Defense

Three quarters of Americans fear a major war: NBC survey

Key Points
  • 76 percent of Americans fear a major war in the next four years, an NBC News poll found.
  • "Very worried" or "somewhat worried" respondents are up 10 percent from a February survey.
  • Both Democrat- and GOP-affiliated Americans rank North Korea as the most immediate concern to national security.
This undated picture released from North Korea's official Korean Central News Agency (KCNA) on May 5, 2017 shows North Korean leader Kim Jong-Un inspecting the defence detachment on Jangjae Islet and the Hero Defence Detachment on Mu Islet.
STR | AFP | Getty Images

Even as health care dominates the political discussion in Washington, national security remains at the forefront of Americans' minds.

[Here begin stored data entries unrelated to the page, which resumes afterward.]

-- ==== Sys2Proof/Laws/PerInstr.lean ====
section
/-! SUPPORT. The per-instruction family FieldsFit: every field that the encoder writes fits the bit range that R37 gives it, so
that a packed word loses nothing. One lemma per constructor; a step that no word names has no encoding. -/

namespace Sys2Proof.Laws

/-- The six fields lie in their ranges [6:0], [11:7], [14:12], [19:15], [24:20], [31:25] (R37). -/
def FieldsFit.Bounded (f : WordFields) : Prop :=
  f.op < 128 ∧ f.rd < 32 ∧ f.f3 < 8 ∧ f.rs1 < 32 ∧ f.rs2 < 32 ∧ f.f7 < 128

/-- Whatever fields the encoder gives an instruction fit. -/
def FieldsFit.Statement (i : Instr) : Prop := ∀ l f, encodeFields l i = some f → FieldsFit.Bounded f

/-- A one-bit field is below 2. -/
theorem FieldsFit.bit_lt (b : Bool) : lb b < 2 := by cases b <;> decide
/-- A scope code is below 4. -/
theorem FieldsFit.scope_lt (c : Scope) : c.code < 4 := by cases c <;> decide
/-- An ordering code is below 4. -/
theorem FieldsFit.order_lt (c : Order) : c.code < 4 := by cases c <;> decide
/-- A width code is below 2. -/
theorem FieldsFit.width_lt (c : Width) : c.code < 2 := by cases c <;> decide
/-- An element-type code is below 16. -/
theorem FieldsFit.etype_lt (c : EType) : c.code < 16 := by cases c <;> decide
/-- A condition code is below 4. -/
theorem FieldsFit.cond_lt (c : Cond) : c.code < 4 := by cases c <;> decide
/-- A mask-operation code is below 4. -/
theorem FieldsFit.maskOp_lt (c : MaskOp) : c.code < 4 := by cases c <;> decide
/-- A format-pair code is below 16. -/
theorem FieldsFit.pair_lt (c : FormatPair) : c.code < 16 := by cases c <;> decide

More than three quarters of Americans fear that the United States will enter into a major war sometime within the next four years, an NBC News national security poll found.

When asked how worried they are that the United States will become engaged in a major war in the next four years, 76 percent of an early July national sample of 5,347 adults polled responded that they were "very worried" or "somewhat worried," NBC News reported. That number represents a 10 percent shift from February, when more one third of respondents told NBC News they were "not too worried" or "not at all worried."

Further results from the survey found Americans concerned primarily with the national security threat posed by North Korea, with 41 percent calling the communist dictatorship the greatest immediate danger to the U.S. Comparatively, ISIS and Russia were the top concern for only 28 percent and 18 percent of Americans, respectively.

The threat from North Korea also rated as a bipartisan concern, which 45 percent of Republican and Republican-leaning respondents, and 42 percent of Democrat and Democrat-leaning respondents pointing to Kim Jong-Un's regime as the most immediate threat to the U.S.